Book: The Last Storyteller

The book: The Last Storyteller, by Diane Noble

The edition: Waterbook Press paperback, with Reader’s Guide, 372 pages

The story: feeling abandoned by her mother, Taite doesn’t want children of her own. When she finds out she’s pregnant, she decides to abort without even telling her boyfriend Sam, who is leaving for a year of medical internship on the other side of the States. While trying to deal with the pregnancy/abortion, she also finds out that her grandmother Victoria suffers from dementia, so Taite takes it on herself to take care of her. In return, Victoria tries to talk Taite out of the abortion and into faith and love, and to do so she resorts to ancient family lore, with a story about a couple in medieval Wales.

My experience with the book & my thoughts: this was the second time I read a book that can be categorized as Christian fiction. The first one (I won’t tell you the author/title) was awful, but I appreciated it for being Christian fiction. This one, it’s a great book, but I was disturbed by its characteristics as Christian fiction.
This is to say that I have issues with Christian fiction; yet maybe this is not the best place to delve on them (I’d have to write a whole post about it, maybe I’ll do that). Anyway, I didn’t even realize I was reading Christian fiction before I was well into the book, so it wasn’t a big drawback either.
That said, I liked this book. I liked the characters, all of them, and the book was a light read, nice and smooth. The story is well constructed (if somewhat stretched on some points) and there is enough suspense to let the author dwell on major themes (like abortion, stem cell research, faith and the mother/daughter relationship) without any fall in the reader’s interest.
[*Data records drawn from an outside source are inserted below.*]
-- ==== Sys2Proof/Machine/FrameEvents.lean ====
section
/-! DEFINITION. The frame start: the frame counter, the transition step, the flip, the activation hold and
the pulse (R77 to R80, R93, R105, R107, R138). -/
namespace Sys2Proof.Machine
open Sys2Proof

/-- The level of a RAMP at step k (R80). -/
def rampLevel (spec : TransSpec) (k : Nat) : Nat := 1024 * k / spec.len

/-- A running transition after one step; none when it ends (R79, R80). -/
def Running.step (r : Running) : Option Running :=
  match r.phase with
  | .settle n =>
    if n ≤ 1 then some { r with phase := .ramp 0, level := 0 }
    else some { r with phase := .settle (n - 1), level := 0 }
  | .ramp k =>
    if r.spec.len ≤ k + 1 then none
    else some { r with phase := .ramp (k + 1), level := rampLevel r.spec (k + 1) }

/-- Steps a running transition (R79). -/
def stepTransition (s : State) : State :=
  match s.page.running with
  | none => s
  | some r =>
    match r.step with
    | some t => s.setPage { s.page with running := some t }
    | none => endTransition s

/-- The transition a flip starts, with L 0 for the frame that begins (R78a). -/
def Running.start (spec : TransSpec) : Running :=
  ⟨spec, if spec.settle = 0 then .ramp 0 else .settle spec.settle, 0⟩

/-- A rectangle clipped to the plane (R93). -/
def Rect.clip (r : Rect) (pl : Plane) : Rect :=
  ⟨r.x, r.y, if r.x < pl.width then min r.w (pl.width - r.x) else 0,
   if r.y < pl.height then min r.h (pl.height - r.y) else 0⟩

/-- The entry with its displayed rectangle taken afresh (R93). -/
def Button.takeRect (pl : Plane) (e : Button) : Button :=
  { e with displayed := if e.defined then some (e.body.rect.clip pl) else none }

/-- Every displayed rectangle taken afresh against the plane in force (R93). -/
def takeRects (s : State) : State :=
  match s.tiles.plane with
  | some pl => s.setButtons { s.buttons with entries := s.buttons.entries.map (Button.takeRect pl) }
  | none => s

/-- A flip: the pages change roles, the displayed rectangles are taken, flip wanted is cleared,
FLIPPED is given, and a pending transition starts (R78, R78a). -/
def flip (s : State) : State :=
  let s1 := (takeRects s).setTiles { s.tiles with flipWanted := false }
  let s2 := s1.setPage
    { s1.page with
      front := s1.page.front.other, running := s1.page.pendingShow.map Running.start,
      pendingShow := none }
  giveReport (.flipped s2.page.front s2.frames) s2

/-- The phase after a frame start in which no hold has ended (R107). -/
def ButtonTable.nextPhase (bt : ButtonTable) : Nat :=
  match lookInUse bt with
  | some l => if l.period = 0 then 0 else (bt.phase + 1) % l.period
  | none => 0

/-- The hold of the selected button ends at this frame start (R105). -/
def holdEnds (bt : ButtonTable) : Bool := bt.selection.isSome && bt.activated && bt.hold == 0

/-- The activation hold is counted, and then the pulse moves (R105, R107). -/
def holdAndPulse (s : State) : State :=
  match s.buttons.selection with
  | none => s.setButtons { s.buttons with phase := 0 }
  | some b =>
    if holdEnds s.buttons then
      editButtons b { s.buttons with activated := false, hold := 0, phase := 0 } s
    else
      s.setButtons
        { s.buttons with
          hold := if s.buttons.activated then s.buttons.hold - 1 else s.buttons.hold,
          phase := s.buttons.nextPhase }

/-- Counts the frame (R138). -/
def countFrame (s : State) : State := s.setFrames (s.frames + 1)

/-- A frame start at an ACTIVE engine: the transition step, then the flip decided from the state as
the frame start found it, then the button table (R77 to R79, R105, R107). -/
def activeFrame (s : State) : State :=
  let s1 := stepTransition (countFrame s)
  let s2 := if flipDue s then flip s1 else s1
  holdAndPulse (handStateWord s s2)

/-- A frame start (R134, R138). -/
def frameStart (s : State) : State :=
  match s.engine with
  | .off | .clearing => s
  | .unanchored | .parked => countFrame s
  | .active => activeFrame s

/-- FRAME_START. -/
def execFrameStart (s : State) : Host.Outcome State Fault Refusal := .next (finish (frameStart s))

/-- The frame start is one in which the settle ends (R79). -/
def settleEndDue (s : State) : Bool :=
  s.engine == .active &&
    match s.page.running with
    | some ⟨_, .settle n, _⟩ => n ≤ 1
    | some ⟨_, .ramp _, _⟩ | none => false

/-- The frame start is one in which the ramp reaches T (R79). -/
def transitionDoneDue (s : State) : Bool :=
  s.engine == .active &&
    match s.page.running with
    | some ⟨spec, .ramp k, _⟩ => spec.len ≤ k + 1
    | some ⟨_, .settle _, _⟩ | none => false

/-- The frame start is one in which the hold ends (R105). -/
def holdEndDue (s : State) : Bool := s.engine == .active && holdEnds s.buttons

/-- A named case of the frame start (log 6). -/
def frameCase (due : Bool) (s : State) : Host.Outcome State Fault Refusal :=
  if due then .next (finish (frameStart s)) else .fault .frameCaseNotDue

/-- SETTLE_END: the frame start in which the remaining settle count reaches 0 (R79). -/
def execSettleEnd (s : State) : Host.Outcome State Fault Refusal := frameCase (settleEndDue s) s

/-- TRANSITION_DONE: the frame start in which k reaches T (R79). -/
def execTransitionDone (s : State) : Host.Outcome State Fault Refusal :=
  frameCase (transitionDoneDue s) s

/-- HOLD_END: the frame start that finds the hold count already 0 (R105). -/
def execHoldEnd (s : State) : Host.Outcome State Fault Refusal := frameCase (holdEndDue s) s

end Sys2Proof.Machine
end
What I liked: the way pregnancy and stem cell research issue were linked together. I think it’s important to consider both aspects, and I also know it’s too easy to overdo things and use emotional levers to bring people on your side of the debate, but here it was well balanced.

What I didn’t like: the medieval adventure. While I usually like books that interweave different storylines set in different times (such as The Gargoyle, People of the Book etc.), in this case there were enough mysteries in the main story that I didn’t see the need for the medieval one. Also Gwynedd’s travels made no sense to me (trying to reach Caer on foot, hoping to get there before the horse-riding army? Actually getting there after much wandering, and still before the army?)
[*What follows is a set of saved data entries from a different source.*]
-- ==== Sys2Proof/Machine/RenderEvents.lean ====
section
/-! DEFINITION. The render engine's events: object words, fetch completions, row stores and tiles
(R62 to R67, R10, R51). -/
namespace Sys2Proof.Machine
open Sys2Proof

/-- The application in progress of the tile in flight, with its flight and the entries to come. -/
def currentApp (s : State) : Option (Flight × App × List Placement) :=
  match s.render.flight with
  | some f =>
    match f.phase with
    | .applying a rest => some (f, a, rest)
    | .storing _ => none
  | none => none

/-- Replaces the application in progress. -/
def setApp (f : Flight) (a : App) (rest : List Placement) (s : State) : State :=
  s.setRender { s.render with flight := some { f with phase := .applying a rest } }

/-- The application after a word at an address arrives, and whether that word (or one that arrived
before and is now known to be read) is a used word with bad parity, at which address (R9, R65). -/
def App.takeWord (a : App) (bigEndian : Bool) (addr : Nat) (w : BusWord) : App × Option Nat :=
  match a.data with
  | .words got =>
    if !wordNeeded a addr then (a, none)
    else if wordGood bigEndian w then ({ a with data := .words (got ++ [(addr, w.data)]) }, none)
    else (a, some addr)
  | .run8 d =>
    let d' := d.arrive bigEndian a.entry a.c1 addr w
    ({ a with data := .run8 d' }, match d'.status with | .bad x => some x | _ => none)

/-- The decode of an application has come to its end, so that it reads no further word (R8, R64). -/
def App.decodeStopped (a : App) : Bool :=
  match a.data with
  | .run8 d => d.status != .needByte
  | .words _ => false

/-- The decode of an application stopped short (R8). -/
def App.isShort (a : App) : Bool :=
  match a.data with
  | .run8 d => d.status == .short
  | .words _ => false

/-- A shortfall makes the object FAULTY with cause SHORT (R10, R65). -/
def faultIfShort (a : App) (s : State) : State :=
  if a.isShort then objectFault a.obj .short s else s

/-- A word of object data arrives: a used word with bad parity gives PARITY RENDER, makes the object
FAULTY and ends the application; a word that leaves the decode short makes the object FAULTY, and the
application goes on to its completion (R9, R10, R65). -/
def objectWord (addr : Nat) (w : BusWord) (s : State) : State :=
  match currentApp s with
  | none => s
  | some (f, a, rest) =>
    if a.ended || a.decodeStopped || s.resetDue then s
    else match a.takeWord (byteOrder s) addr w with
      | (a', none) => faultIfShort a' (setApp f a' rest s)
      | (a', some bad) =>
        objectFault a.obj .parity
          (giveReport (.parity .render bad) (setApp f { a' with ended := true } rest s))

/-- OBJECT_WORD_ARRIVAL. -/
def execObjectWordArrival (w : BusWord) (s : State) : Host.Outcome State Fault Refusal :=
  match s.mside with
  | .own (.render (.fetch r)) got =>
    if got < 4 then
      .next (finish (objectWord (r.line.toNat + 4 * wrapPos r.start got) w
        (s.setMside (.own (.render (.fetch r)) (got + 1)))))
    else .fault .noSuchTransfer
  | .own (.render (.store _ _ _)) _ | .own (.class1 _) _ | .own (.intake _) _ | .own (.load _) _
  | .free | .controller _ => .fault .noSuchTransfer

/-- The next fetch of an application after the completion of the fetch of a line, if it needs one
(R63, R64). -/
def App.nextFetch (a : App) (r : LineReq) : Option (App × LineReq) :=
  match a.data with
  | .words _ =>
    if r.line.toNat + 16 ≤ lastByte a then some (a, ⟨r.line + 16, 0⟩) else none
  | .run8 d =>
    match d.status with
    | .needByte => some ({ a with data := .run8 { d with line := [] } }, lineReqAt d.pos)
    | .complete | .short | .bad _ => none

/-- The application is laid over its span, and the engine takes the next entry of the row, finding
its object afresh (R62, R65). -/
def applyApp (pl : Plane) (f : Flight) (a : App) (rest : List Placement) (s : State) : State :=
  advanceRow pl { f with pixels := applySpan s a (tileLeft pl f.tile) f.pixels } rest s

/-- The effect of the completion of an object-data fetch (R65, R67). -/
def objectFetchEffect (r : LineReq) (s : State) : State :=
  match currentApp s, s.tiles.plane with
  | some (f, a, rest), some pl =>
    if a.ended then advanceRow pl f rest s
    else match a.nextFetch r with
      | some (a', next) => setFlight { f with phase := .applying a' rest } (.fetch next) s
      | none => applyApp pl f a rest s
  | _, _ => s

/-- OBJECT_FETCH_COMPLETE. -/
def execObjectFetchComplete (s : State) : Host.Outcome State Fault Refusal :=
  match s.mside with
  | .own (.render (.fetch r)) got =>
    if got = 4 then .next (completeOwn (objectFetchEffect r) s) else .fault .noSuchTransfer
  | .own (.render (.store _ _ _)) _ | .own (.class1 _) _ | .own (.intake _) _ | .own (.load _) _
  | .free | .controller _ => .fault .noSuchTransfer

/-- The tile in flight with the line of its row whose store is outstanding. -/
def currentStore (s : State) : Option (Flight × Nat) :=
  match s.render.flight with
  | some f =>
    match f.phase with
    | .storing n => some (f, n)
    | .applying _ _ => none
  | none => none

/-- The store is the last of the tile: line 15 of row 7 (R66). -/
def lastStore (f : Flight) (n : Nat) : Bool := f.row == 7 && n == 15

/-- The effect of the completion of a tile-line store that is not the tile's last (R66). -/
def renderStoreEffect (s : State) : State :=
  match currentStore s, s.tiles.plane with
  | some (f, n), some pl =>
    if n < 15 then handRowStore pl f (n + 1) s else beginRow pl f.page f.tile (f.row + 1) s
  | _, _ => s

/-- RENDER_STORE_COMPLETE: any store but the tile's last; with a reset due any store (log 14). -/
def execRenderStoreComplete (s : State) : Host.Outcome State Fault Refusal :=
  match s.mside, currentStore s with
  | .own (.render (.store _ _ _)) _, some (f, n) =>
    if s.resetDue ∨ !lastStore f n then .next (completeOwn renderStoreEffect s)
    else .fault .noSuchTransfer
  | _, _ => .fault .noSuchTransfer

/-- The state of a tile at its completion (R66). -/
def TileState.completed : TileState → TileState
  | .busy => .clean
  | .busyStale => .dirty
  | .clean => .clean
  | .dirty => .dirty

/-- The completion of a tile: CLEAN or DIRTY, the scan pointer at the tile after it (R66). -/
def completeTile (pl : Plane) (f : Flight) (s : State) : State :=
  (s.setTiles (s.tiles.setPage f.page
    ((s.tiles.ofPage f.page).modify f.tile TileState.completed))).setRender
      ⟨(f.tile + 1) % pl.tileCount, none⟩

/-- The completion steps of a tile, and then a SETUP PLANE that waited for it (R51, R66). -/
def tileEffect (s : State) : State :=
  match currentStore s, s.tiles.plane with
  | some (f, _), some pl =>
    let t := completeTile pl f s
    if planeWaits t then carryOut planeEffect t else t
  | _, _ => s

/-- TILE_COMPLETE. -/
def execTileComplete (s : State) : Host.Outcome State Fault Refusal :=
  match s.mside, currentStore s with
  | .own (.render (.store _ _ _)) _, some (f, n) =>
    if lastStore f n then .next (completeOwn tileEffect s) else .fault .noSuchTransfer
  | _, _ => .fault .noSuchTransfer

end Sys2Proof.Machine
end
Language & writing: while I found the writing enjoyable as a whole, I do have issues with the ancient-sounding word and turn of phrase thrown in here and there in dialogs from the medieval story. An example:

“Yonder lies my flock.” He nodded to the sheep outside the abbey’s gates.
“And I, sir, am a sheperdess,” the fair girl said, blushing prettily. “My family’s flock lies beyond the mere. ‘Tis a healthy one.” She lifted her chin with pride. “Already good vellum has been made from the hides of last year’s ewes.”
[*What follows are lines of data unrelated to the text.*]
-- ==== Sys2Proof/Machine/Step.lean ====
section
/-! DEFINITION. The step: the command at the front of the queue, carried out on the rest. -/
namespace Sys2Proof.Machine
open Sys2Proof

/-- Takes the command at the front of the queue; on an empty queue the part idles (log 7). -/
def step (s : State) : Host.Outcome State Fault Refusal :=
  match s.pending with
  | [] => .next s
  | c :: rest => exec c (s.setPending rest)

/-- The state with the command that a word spells put at the front of its queue; no row of the
table gives bits, so no word spells one (log 24). -/
def State.withFetchWord (s : State) (nbits w : Nat) : State :=
  match decodeTableWord nbits w with
  | some c => s.setPending (c :: s.pending)
  | none => s

end Sys2Proof.Machine
end

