-- ==== Sys2Proof/Machine/Core.lean ====
section
/-! DEFINITION. The machine behind the host's interface. -/

def Sys2Proof.core : Host.Core :=
  { State := Sys2Proof.Machine.State, Fault := Sys2Proof.Machine.Fault,
    Refusal := Sys2Proof.Machine.Refusal, step := Sys2Proof.Machine.step,
    reset := Sys2Proof.Machine.State.reset }
end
It may be just me (I am not too familiar with the nuances of past English usage), but it made the characters sound like they were playing Middle Ages dress-up, like they were expressively using obsolete words (while the author, I guess, intended them to convey the sense of the time, but to feel right in the characters’ mouths).
Also, I was puzzled when my readers told me that some of the words used, this time in the main storyline, were “dated”. I wonder if the author was trying to convey something by her choice of words, too — likely I missed the right time-frame or something.

Random thought: I’m quite unsatisfied with epilogues, lately. Either they don’t tell you what happened to the characters (see Death and the Devil), or they sound unreal (as here: Taite tells Isabel everything that happened in between, while it is clearly stated that Isabel already knows…).

Read this if: if you like Christian fiction, this is a great choice. Also, if you want a novel with plenty of food for thought.